Would you rather the car be too cautious or too aggressive?
Anyway, here's my observations, having been a near-constant FSDb user since late 2021. You install a new version of FSDb and it's super cautious at first. Slowly over the course of a few weeks, it gets less cautious. I don't know why or how this happens, but it definitely does happen, others have mentioned it as well here for years.
Another observation that gives me a lot of hope: I have been on 11.3.6 since it released. For most of those weeks, it was incorrectly stopping at three different intersections in my neighborhood in Baltimore. Like, it would just stop in the middle of the road, in three different spots, very consistently, as if there was a phantom stop sign that only the car could see (very likely bad map data). Despite not getting new map data and despite not getting new FSDb software, the car magically stopped stopping in these three intersections last week and now drives on those three roads perfectly.
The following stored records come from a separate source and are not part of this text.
-- ==== Sys2Proof/Machine/Translate.lean ====
section
/-! DEFINITION. Ranges: descriptors, range tables, walks, the translation of one access, range broadcasts and
what a running order does to an access (15 R347 to R364). -/

namespace Sys2Proof.Machine

open Sys2Proof

/-! ### Descriptors (Table 15.1) -/

/-- The held-zero bits of word i of a descriptor. -/
def descHz (i : Nat) : Nat :=
  match i with
  | 0 => 0xFF000000000000FF
  | 1 => 0xFF000000000000FF
  | 2 => 0xFF
  | 3 => 0xFF
  | 4 => 0xFF000000000000FF
  | 5 => 0xFF000000000000FF
  | 6 => 0x0000FFF8FFFFFEE0
  | _ => 0xFF000000000000FF

/-- A descriptor's fields, read from its 64 bytes. -/
def descOf (pa v : Nat) : RangeEntry :=
  let w (i : Nat) : Word := w64 (v / 2 ^ (64 * i))
  { desc := pa, vbase := wfld (w 0) 55 8 * 256, vlimit := wfld (w 1) 55 8 * 256,
    offset := w 2 &&& 0xFFFFFFFFFFFFFF00#64, noff := w 3 &&& 0xFFFFFFFFFFFFFF00#64,
    rlo := wfld (w 4) 55 8 * 256, rhi := wfld (w 5) 55 8 * 256, nowin := wbit (w 6) 8,
    r := wbit (w 6) 0, w := wbit (w 6) 1, x := wbit (w 6) 2, s := wbit (w 6) 3, n := wbit (w 6) 4,
    state := BitVec.ofNat 3 (wfld (w 6) 34 32), job := BitVec.ofNat 16 (wfld (w 6) 63 48),
    cursor := wfld (w 7) 55 8 * 256 }

/-- Every held-zero bit of a descriptor's 64 bytes is zero. -/
def descHzOk (v : Nat) : Bool := (upTo 8).all fun i => v / 2 ^ (64 * i) % 2 ^ 64 &&& descHz i == 0

/-- The 64 bytes of a descriptor. -/
def descBits (e : RangeEntry) : Nat :=
  ofWords [w64 e.vbase, w64 e.vlimit, e.offset, e.noff, w64 e.rlo, w64 e.rhi,
    w64 (bitAt e.r 0 + bitAt e.w 1 + bitAt e.x 2 + bitAt e.s 3 + bitAt e.n 4 + bitAt e.nowin 8
      + put e.state.toNat 32 + put e.job.toNat 48), w64 e.cursor]

/-- States of a range. -/
def stNormal : BitVec 3 := 0
def stMoving : BitVec 3 := 1
def stReturning : BitVec 3 := 2
def stOutbound : BitVec 3 := 3
def stInvalid : BitVec 3 := 4

/-- VA plus a signed offset, modulo 2^64. -/
def addOff (va : Nat) (off : Word) : Nat := (w64 va + off).toNat

/-- The range's last byte. -/
def RangeEntry.last (e : RangeEntry) : Nat := e.vlimit + 255
def RangeEntry.covers (e : RangeEntry) (va : Nat) : Bool := decide (e.vbase ≤ va) && decide (va ≤ e.last)
def RangeEntry.meets (e : RangeEntry) (lo hi : Nat) : Bool := decide (e.vbase ≤ hi) && decide (lo ≤ e.last)

/-- Well formed (R348), the held-zero bits apart. -/
def RangeEntry.wellFormed (s : State) (e : RangeEntry) : Bool :=
  decide (e.state.toNat ≤ 4) && decide (e.vbase ≤ e.vlimit) && decide (e.last < windowBlock)
    && spanBacked s (addOff e.vbase e.offset) (addOff e.last e.offset)
    && (if e.state = stMoving || e.state = stReturning then
          spanBacked s (addOff e.vbase e.noff) (addOff e.last e.noff) else true)
    && !(e.s && e.x) && !(e.s && e.n)
    && (e.nowin || (decide (e.vbase ≤ e.rlo) && decide (e.rlo ≤ e.rhi) && decide (e.rhi ≤ e.vlimit)))

/-- A descriptor read from memory, when its 64 bytes are well formed. -/
def readDesc (s : State) (pa : Nat) : Option RangeEntry :=
  let v := s.get pa 64
  let e := descOf pa v
  if descHzOk v && e.wellFormed s then some e else none

/-- A PA at which tree nodes, descriptors and blocks may lie: region 0 or 1, backed, aligned. -/
def homePaOk (s : State) (pa align : Nat) : Bool := decide (regionOf pa < 2) && backed s pa && pa % align == 0

/-- The device writes a descriptor's fields at its home slice. -/
def writeDesc (s : State) (e : RangeEntry) : State := s.homeStore e.desc 64 (descBits e)

/-! ### The range tree (R351, R352) -/

/-- The PA of byte va under an entry's state: below the cursor of a moving or returning range, NOFF. -/
def RangeEntry.pa (e : RangeEntry) (va : Nat) : Nat :=
  if (e.state = stMoving || e.state = stReturning) && decide (va < e.cursor) then addOff va e.noff
  else addOff va e.offset

/-- A walk from a node: at most `fuel` levels. -/
def walkFrom (s : State) (va : Nat) (job : BitVec 16) : Nat → Nat → Option RangeEntry
  | 0, _ => none
  | fuel + 1, n =>
    if !homePaOk s n 256 then none
    else
      let h := s.getW n
      let kind := wfld h 63 56
      let cnt := wfld h 55 48
      if kind = 2 && 2 ≤ cnt && cnt ≤ 16 then
        let i := ((upTo (cnt - 1)).filter fun j => decide ((s.getW (n + 8 * (j + 1))).toNat ≤ va)).length
        walkFrom s va job fuel (s.getW (n + 8 * (16 + i))).toNat
      else if kind = 1 && 1 ≤ cnt && cnt ≤ 3 then
        ((upTo cnt).filterMap fun j => readDesc s (n + 64 * (j + 1))).find? fun e => e.covers va && e.job == job
      else none

/-- The root of job 0's tree: SYSROOT, when VALID (16 R366). -/
def sysRoot? (s : State) : Option Nat :=
  if wbit s.pkg.sysroot 63 then some (wfld s.pkg.sysroot 51 8 * 256) else none

/-- The VA of a job's descriptor, from its valid job-table entry (16 R366). -/
def jobDescVa? (s : State) (j : BitVec 16) : Option Nat :=
  if wbit s.pkg.jobtab 63 then
    let e := s.getW (wfld s.pkg.jobtab 51 12 * 4096 + 8 * j.toNat)
    if wbit e 63 then some (wfld e 55 12 * 4096) else none
  else none

/-- The new place of an old PA that a running move has copied, as the old home redirects a request that comes with it
until the switch has completed; any other PA itself (R363). -/
def redirectPa (s : State) (pa : Nat) : Nat :=
  let hit (o : Order) : Option Nat :=
    let base := addOff o.entry.vbase o.entry.offset
    if o.form = .move ∧ base ≤ pa ∧ o.entry.vbase + (pa - base) < o.pos ∧ o.entry.vbase + (pa - base) ≤ o.entry.last
    then some (addOff (o.entry.vbase + (pa - base)) o.noff) else none
  ((upTo 6).findSome? fun m => (s.station m).orders.findSome? hit).getD pa

/-- The checks of R350 for a read of a byte. -/
def RangeEntry.readable (e : RangeEntry) (va : Nat) : Bool :=
  e.state != stInvalid && e.r && !e.s
    && (e.state == stReturning || !(e.nowin || decide (va < e.rlo) || decide (e.rhi + 255 < va)))

/-- The entry of job 0's ranges under which a byte of a job descriptor may be read, and the byte's VA (16 R366, R476). -/
def jobDescEntry? (s : State) (j : BitVec 16) (off : Nat) : Option (Nat × RangeEntry) :=
  match jobDescVa? s j, sysRoot? s with
  | some va, some root => ((walkFrom s (va + off) 0 8 root).filter fun e => e.readable (va + off)).map fun e => (va + off, e)
  | _, _ => none

/-- Where a byte of a job descriptor lies. -/
def jobDescPa? (s : State) (j : BitVec 16) (off : Nat) : Option Nat := (jobDescEntry? s j off).map fun p => redirectPa s (p.2.pa p.1)

/-- A read of a byte of a job descriptor waits: at a return cursor (Table 15.4), or for a line that a VSTPAIR holds (17 R410). What a
core keeps of its job (MAXTILES, the LC2 table, the station map of `hxcoord`) it reads without, where the bytes lie. -/
def jobDescWaits (s : State) (j : BitVec 16) (off : Nat) : Bool :=
  match jobDescEntry? s j off with
  | some (va, e) => (e.state == stReturning && decide (e.cursor ≤ va)) || pairLocked s (lineOf (redirectPa s (e.pa va)))
  | none => false

/-- Word i of a job's descriptor. -/
def jobWord? (s : State) (j : BitVec 16) (i : Nat) : Option Word := (jobDescPa? s j (8 * i)).map s.getW

/-- RootOf (R352): SYSROOT for job 0, TREEROOT of the descriptor otherwise. -/
def rootOf? (s : State) (j : BitVec 16) : Option Nat :=
  if j = 0 then sysRoot? s else (jobWord? s j 2).map fun w => wfld w 51 8 * 256

/-- Walk (R352): the entry of the range that covers an address, or none for NO_RANGE, and while the walk waits for TREEROOT. -/
def walk? (s : State) (va : Nat) (j : BitVec 16) : Option RangeEntry :=
  match rootOf? s j with
  | some root => if j != 0 && jobDescWaits s j 16 then none else walkFrom s va j 8 root
  | none => none

/-! ### Range tables (R349) -/

/-- The range table of a unit, or of port p as number 244 + p. -/
def State.tableOf (s : State) (u : Nat) : List RangeEntry := if u < 244 then (s.unit u).ranges else (s.port (u - 244)).ranges
def State.setTable (s : State) (u : Nat) (r : List RangeEntry) : State :=
  if u < 244 then s.modUnit u fun x => { x with ranges := r } else s.modPort (u - 244) fun p => { p with ranges := r }

/-- Entries of a unit's range table. -/
def tableSize (u : Nat) : Nat := if isApp u then 128 else 64

/-- Lookup: the entry of a job that covers an address, the lower VBASE of two. -/
def lookup? (s : State) (u : Nat) (j : BitVec 16) (va : Nat) : Option RangeEntry :=
  ((s.tableOf u).filter fun e => e.job == j && e.covers va).foldl
    (fun b e => match b with
      | none => some e
      | some f => if e.vbase < f.vbase then some e else some f) none

/-- An entry made the most recently used of its table. -/
def touchRange (s : State) (u : Nat) (e : RangeEntry) : State :=
  s.setTable u (e :: (s.tableOf u).filter fun f => f != e)

/-- Install: a free entry, or the least recently used one. -/
def installRange (s : State) (u : Nat) (e : RangeEntry) : State :=
  s.setTable u (e :: (s.tableOf u).take (tableSize u - 1))

/-- Lookup, and on a miss the walk that fills the table. -/
def findRange (s : State) (u : Nat) (j : BitVec 16) (va : Nat) : State × Option RangeEntry :=
  match lookup? s u j va with
  | some e => (touchRange s u e, some e)
  | none =>
    match walk? s va j with
    | some e => (installRange s u e, some e)
    | none => (s, none)

/-! ### Broadcasts (R353) -/

/-- Units that hold a range table that broadcasts reach, and the ports (unit 244 + p). -/
def tableUnits : Nat := 252

/-- A range broadcast is sent: it reaches each table in order. -/
def State.broadcast (s : State) (b : Bcast) : State := { s with bcasts := s.bcasts ++ [b] }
Presumably some sort of mapping data on the server side has changed here, but can't 100% speak to what changed. All I know is, every single time it stopped for no reason, I reported this as a bug.
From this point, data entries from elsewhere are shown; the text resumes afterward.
/-- The park of the executing slot; slot 6 raises ILLEGAL instead (R19). -/
def takePark (s : State) (code await : Nat) (on : Option Nat) : State :=
  if s.onCore && s.cur.slot == 6 && !(code == 7 || code == 9 || code == 10) then
    takeTrap s cIllegal code 0
  else
    s.modMe fun h =>
      { h with park := BitVec.ofNat 4 code, await := BitVec.ofNat 6 await, waitOn := on, woken := false, resv := none }

/-- Those of the waiters for a request that still wait: the slot's instruction has not completed, the entry has not issued, or has no
request and has not completed, the oldest store has none to write with. -/
def stillWaits (s : State) (u : Nat) (w : Nat × Nat) : Bool :=
  if w.1 < 8 then
    let h := s.hart u w.1
    h.active && (h.park == 0 || h.park == 7) && h.instret.toNat == w.2
  else if w.1 = 25 then ((s.unit u).fe.writing.head?.map fun x => !x.request).getD false
  else
    match (s.unit u).fe.entry w.2 with
    | some r => (r.phase == .renamed || (r.phase == .issued && !r.request)) && r.fault.isNone
    | none => false

/-- A waiter takes its place behind those that wait already (09 R241). -/
def State.waitTurn (s : State) (u : Nat) (w : Nat × Nat) : State :=
  if (s.unit u).reqWait.contains w then s
  else s.modUnit u fun x => { x with reqWait := x.reqWait.filter (stillWaits s u) ++ [w] }

/-- What the outcome of an instruction's body makes of the state before it (R8, R17, R90). -/
def finish (word : Nat) (s : State) (r : Res State) : Host.Outcome State Fault Refusal :=
  match r with
  | .ok t => .next t
  | .error (.trap c v) => .next (takeTrap s c v word)
  | .error .illegal => .next (takeTrap s cIllegal word word)
  | .error (.loc c d b) => .next (localTrap (b.getD s) s.cur.unit s.cur.slot c d)
  | .error (.park c a o) =>
    if s.onCore && s.cur.slot == 6 && !(c == 7 || c == 9 || c == 10) then .next (takeTrap s cIllegal c word)
    else .next (takePark s c a o)
  | .error (.hold p) => .next (match p with
      | some q => s.modMe fun h => { h with pipe := q }
      | none => s)
  | .error .request => .next (s.waitTurn s.cur.unit (s.cur.slot, s.me.instret.toNat))
  | .error (.refuse x) => .refused x

/-- One instruction of the executing hart, n bytes long: decode's check of the unit (R101), the pending prefix
(R114), the body on the state with the PC past the instruction, and its end. `fmt`: the form takes formats. -/
def issueN (n : Nat) (i : Instr) (ok fmt : Bool) (s : State) (body : State → Res State) :
    Host.Outcome State Fault Refusal :=
  let s0 := s.modMe Slot.unpark
  if !ok then .next (takeTrap s0 cIllegal (2 ^ 63 + instrWord i) (instrWord i))
  else if s.me.pp && !fmt then
    .next (takeTrap (s0.modMe fun h => { h with pp := false, pfx := 0 }) cPrefix s.me.pfx.toNat (instrWord i))
  else finish (instrWord i) s0 (body (s0.advance n))

/-- A 32-bit instruction that takes no formats. -/
def issue (i : Instr) (ok : Bool) (s : State) (body : State → Res State) : Host.Outcome State Fault Refusal :=
  issueN 4 i ok false s body

/-- The address of the 32-bit instruction being executed, while its body runs. -/
def State.ipc (s : State) : Word := s.me.pc - 4

/-- Instructions and events stop here with a cause. -/
def raise {α : Type} (c v : Nat) : Res α := .error (.trap c v)
/-- Go on if a condition holds, else stop. -/
def need (b : Bool) (e : Stop) : Res Unit := if b then .ok () else .error e
/-- A naturally aligned address, or MISALIGNED. -/
def needAligned (va n : Nat) : Res Unit := need (va % n == 0) (.trap cMisaligned va)
/-- An operand value that makes the instruction ILLEGAL, with the register's number (R112). -/
def needValue (b : Bool) (r : BitVec 5) : Res Unit := need b (.trap cIllegal r.toNat)

/-! ### Waits of fences, acquires and releases (R240, R256 to R261, R271 to R273) -/

/-- Every earlier write-through store or atomic of slot k has its reply. -/
def performed (s : State) (u k : Nat) : Bool := (s.unit u).wt.all fun p => p.slot != k

/-- Every invalidation sent to the unit's die is applied. -/
def rdcClean (s : State) (u : Nat) : Bool := (s.die (unitDie u)).inval == []

/-- The wait of an acquire or fence with a scope code: at die scope or wider, R240. -/
def waitAcquire (s : State) (scope : Nat) : Res Unit := need (scope < 4 || rdcClean s s.cur.unit) (.hold none)
/-- A TFENCE of slot 0 that has not retired: the tile accesses that it orders are not the slot's yet (R264). -/
def tfencePending (s : State) (u k : Nat) : Bool :=
  let fe := (s.unit u).fe
  let isFence (i : Instr) : Bool := match i with | .tfence _ => true | _ => false
  isCore u && k == 0
    && (fe.rob.any (fun r => isFence r.i) || fe.inq.any (fun e => isFence (decodeTcw e.tcw)) || fe.replay.any fun e => isFence (decodeTcw e.tcw))

/-- The wait of a release: the slot's earlier accesses have performed. -/
def waitRelease (s : State) : Res Unit := need (performed s s.cur.unit s.cur.slot) (.hold none)

/-- The wait of a fence or a message of slot 0 for its earlier TFENCEs, whose tile accesses it covers (R264). An access of slot 0 to
memory parks on a TFENCE by itself (01 R45). -/
def waitTfence (s : State) : Res Unit := need (!tfencePending s s.cur.unit s.cur.slot) (.hold none)

/-- A store's reply is here: those invalidations that were sent before it are applied (R259). -/
def replied (s : State) (u k : Nat) : State :=
  if performed s u k then s
  else (s.applyInvals (unitDie u)).modUnit u fun x => { x with wt := x.wt.filter fun p => p.slot != k }

/-- The replies to the unit's write-through accesses of bytes in [pa, pa + n - 1] are here, as its next access to those
bytes waits for them (R234). -/
def overlapReplied (s : State) (u pa n : Nat) : State :=
  let meets (w : WtAccess) : Bool := decide (w.pa < pa + n) && decide (pa < w.pa + w.n)
  if (s.unit u).wt.any meets then
    (s.applyInvals (unitDie u)).modUnit u fun x => { x with wt := x.wt.filter fun w => !meets w }
  else s

/-! ### Outstanding requests of a core (R241) -/

/-- The memory requests that a core has outstanding, each as a pair that tells it apart: write-through accesses by slot
and instruction (or step of a block instruction), tile memory forms in execution (a TMMAD until its box has arrived), and retired tile
stores still writing. A read of a slot, a vector form's or a fetch's among them, begins and ends in one step of the machine. -/
def requests (s : State) (u : Nat) : List (Nat × Nat) :=
  let x := s.unit u
  (x.wt.map fun w => (w.slot, w.tag)) ++ (x.fe.rob.filter fun r => r.request && tileInFlight r && r.box.isNone).map (fun r => (24, r.id))
    ++ (x.fe.writing.zipIdx.filter fun w => w.1.request).map fun w => (25, w.2)

/-- One of the 48 requests is free for `own`, which may be among them already, and none that waited before `w` still waits. -/
def requestFree (s : State) (u : Nat) (own w : Nat × Nat) : Bool :=
  decide (((requests s u).dedup.filter fun r => r != own).length < 48)
    && (((s.unit u).reqWait.takeWhile fun v => v != w).filter (stillWaits s u)).isEmpty

/-- The request of the executing slot's instruction, while its body runs, and the slot's place among those that wait. -/
def State.request (s : State) : Nat × Nat := (s.cur.slot, s.me.instret.toNat + 2 ^ 64 * s.me.blockStep)
def State.waiter (s : State) : Nat × Nat := (s.cur.slot, (s.me.instret - 1).toNat)

/-- An access of a core that misses L1 waits in the pipe while 48 requests are outstanding. -/
def needRequest (s : State) (hit : Bool) : Res Unit :=
  need (!isCore s.cur.unit || hit || requestFree s s.cur.unit s.request s.waiter) .request

/-- A fetch of an instruction that misses waits too, whatever the slot's last instruction has outstanding. -/
def needFetchRequest (s : State) (hit : Bool) : Res Unit :=
  need (!isCore s.cur.unit || hit || requestFree s s.cur.unit (26, s.cur.slot) (s.cur.slot, s.me.instret.toNat)) .request

/-- A store finds its line owned in L1. -/
def storeHit (s : State) (u pa : Nat) : Bool :=
  homeDie s pa == unitDie u && (s.dirOf (lineOf pa)).owner == some u && (s.l1Hit u pa).isSome

/-- An acquire of a slot discards every stream element fetched ahead (R117). -/
def Slot.discardAhead (h : Slot) : Slot := { h with sg := h.sg.map fun p => (p.1, { p.2 with ahead := [] }) }
def State.acquired (s : State) : State := s.modMe Slot.discardAhead

/-! ### Places in memory -/

/-- Where one access goes: a byte address of memory, a window store or region 3. -/
structure Place where
  va : Nat
  pa : Nat
  win : Bool
  dev : Bool
  /-- PERM N: no cache keeps it. -/
  bypass : Bool
  /-- VBASE of the range used, for range locks of engine spans and FENCE.RG. -/
  vbase : Nat
  deriving DecidableEq, Repr

/-- The window store's address of [va, va + n - 1], none outside the window block (R225, R226, R405, R415). -/
def windowAddr (s : State) (va n : Nat) (a : Acc) : Res (Option Nat) :=
  let u := s.cur.unit
  if 2 ^ 56 ≤ va then raise cNoRange va
  else if va < windowBlock then .ok none
  else if va < coreWindow + 0x80000 then
    let o := va - coreWindow
    if storeSize u < o + n then raise cNoRange (max va (coreWindow + storeSize u))
    else if a.s then raise cPermission va
    else if a.x && !(isCore u && s.cur.slot == 7) then raise cPermission va
    else if isCore u && s.cur.slot != 7 && decide (residentBase < o + n) then
      raise cPermission (max va (coreWindow + residentBase))
    else .ok (some (storeBase u + o))
  else if isCore u && decide (quadWindow ≤ va) && decide (va + n ≤ quadWindow + 0x200000) then
    if a.s || a.x then raise cPermission va
    else .ok (some (quadBase (quadOf u) + (va - quadWindow)))
  else raise cNoRange va

/-- The update-window check (R406): wholly inside one valid window of the job that allows the access's kind, for an atomic
its read and its write; the first failing byte otherwise. -/
def windowFail (x : UnitSt) (va n : Nat) (a : Acc) : Option Nat :=
  let ok := (upTo 4).filterMap fun i =>
    let y := fget x.windows i UWindow.reset
    if y.valid && y.job == x.job && (!a.r || y.rd) && (!a.w || y.wr) && decide (y.base ≤ va) && decide (va ≤ y.limit)
    then some y.limit else none
  let last := ok.foldl max 0
  if ok == [] then some va else if va + n - 1 ≤ last then none else some (last + 1)

def checkWindows (s : State) (va n : Nat) (a : Acc) : Res Unit :=
  if isUcore s.cur.unit && !a.x then
    match windowFail s.mine va n a with
    | some b => raise cWindow b
    | none => .ok ()
  else .ok ()

/-- The first byte of [lo, hi] that a lock of the unit blocks: loads by destination locks, stores by both (R267). -/
def lockedByte (s : State) (u lo hi : Nat) (store : Bool) : Option Nat :=
  ((s.unit u).locks.filter fun l => (l.dest || store) && decide (l.lo ≤ hi) && decide (lo ≤ l.hi)).foldl
    (fun b l => match b with
      | none => some (max lo l.lo)
      | some x => some (min x (max lo l.lo))) none

/-- Table 10.2 for an access of the executing hart. -/
def checkLocks (s : State) (lo hi : Nat) (store : Bool) : Res Unit :=
  match lockedByte s s.cur.unit lo hi store with
  | none => .ok ()
  | some b =>
    if isCore s.cur.unit then
      if 1 ≤ s.cur.slot && s.cur.slot ≤ 6 then .error (.loc cRangeConflict (w64 b) none)
      else .error (.park 12 0 (some 0))
    else .error (.hold none)

/-- A register address in a port's configuration or memory window, which takes 1- and 2-byte accesses too (R246). -/
def portPlace (pa : Nat) : Bool :=
  match regPlace (regionOff pa) with
  | .port _ _ => true
  | _ => false

/-- The place of one access inside a 256-byte block, with every check of it in order: the tile stream (R45), the
windows, update windows, the range (R350), region 3 (R230), backing (R227), range locks (R267; a stamped
access meets none, 17 R401), the replies to write-throughs of the same bytes, which are here before it goes on (R234),
and a line in a pair buffer (17 R410). An instruction fetch is no access of slot 0's program that the tile stream holds, and
meets no lock (log entry 43). `big`: an access that region 3 refuses by its kind. -/
def locate (s : State) (va n : Nat) (a : Acc) (big : Bool) : Res (State × Place) := do
  let u := s.cur.unit
  need (a.x || !(isCore u && s.cur.slot == 0 && tileHolds s u va (va + n - 1))) (.park 11 0 (some 0))
  match ← windowAddr s va n a with
  | some p => .ok (s, { va := va, pa := p, win := true, dev := false, bypass := false, vbase := 0 })
  | none =>
    checkWindows s va n a
    match translate s u s.mine.job va a with
    | (_, .wait) => .error (.hold none)
    | (_, .raise c v) => raise c v
    | (t, .ok pa e) =>
      let dev := regionOf pa == 3
      if dev then
        need (!big && !(a.r && a.w) && !a.s && !a.x && decide (1 ≤ s.dataMode) && (n == 4 || n == 8 || (portPlace pa && (n == 1 || n == 2))) && va % n == 0)
          (.trap cPermission va)
      else need (backed t pa) (.trap cNoRange va)
      (if a.s || a.x then .ok () else checkLocks t va (va + n - 1) a.w)
      let t := if a.x then t else overlapReplied t u pa n
      need (!pairLocked t (lineOf pa)) (.hold none)
      .ok (t, { va := va, pa := pa, win := false, dev := dev, bypass := e.n, vbase := e.vbase })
The point is: the more you use FSDb, and the more you intervene during your specific commute, the better feedback Tesla gets about your specific route and, over the course of years, your commute will get better and better, but ONLY if you keep using it and reporting the bugs. If you give up, call it junk, say it isn't raodworthy, well, you have no one to blame other than yourself when your commute's route is still buggy in a year.
The folks who post to Youtube, you better believe they report bugs constantly. which explains why their drives look so good.
Would it be great if everything worked perfect out of the box? Of course! But we're on the bleeding edge of a technology no company has been able to truly solve yet, so yeah, you're a beta tester and the more you test, the better it will get. To me, the opportunit to help train the system is easily worth the $200/mo cost.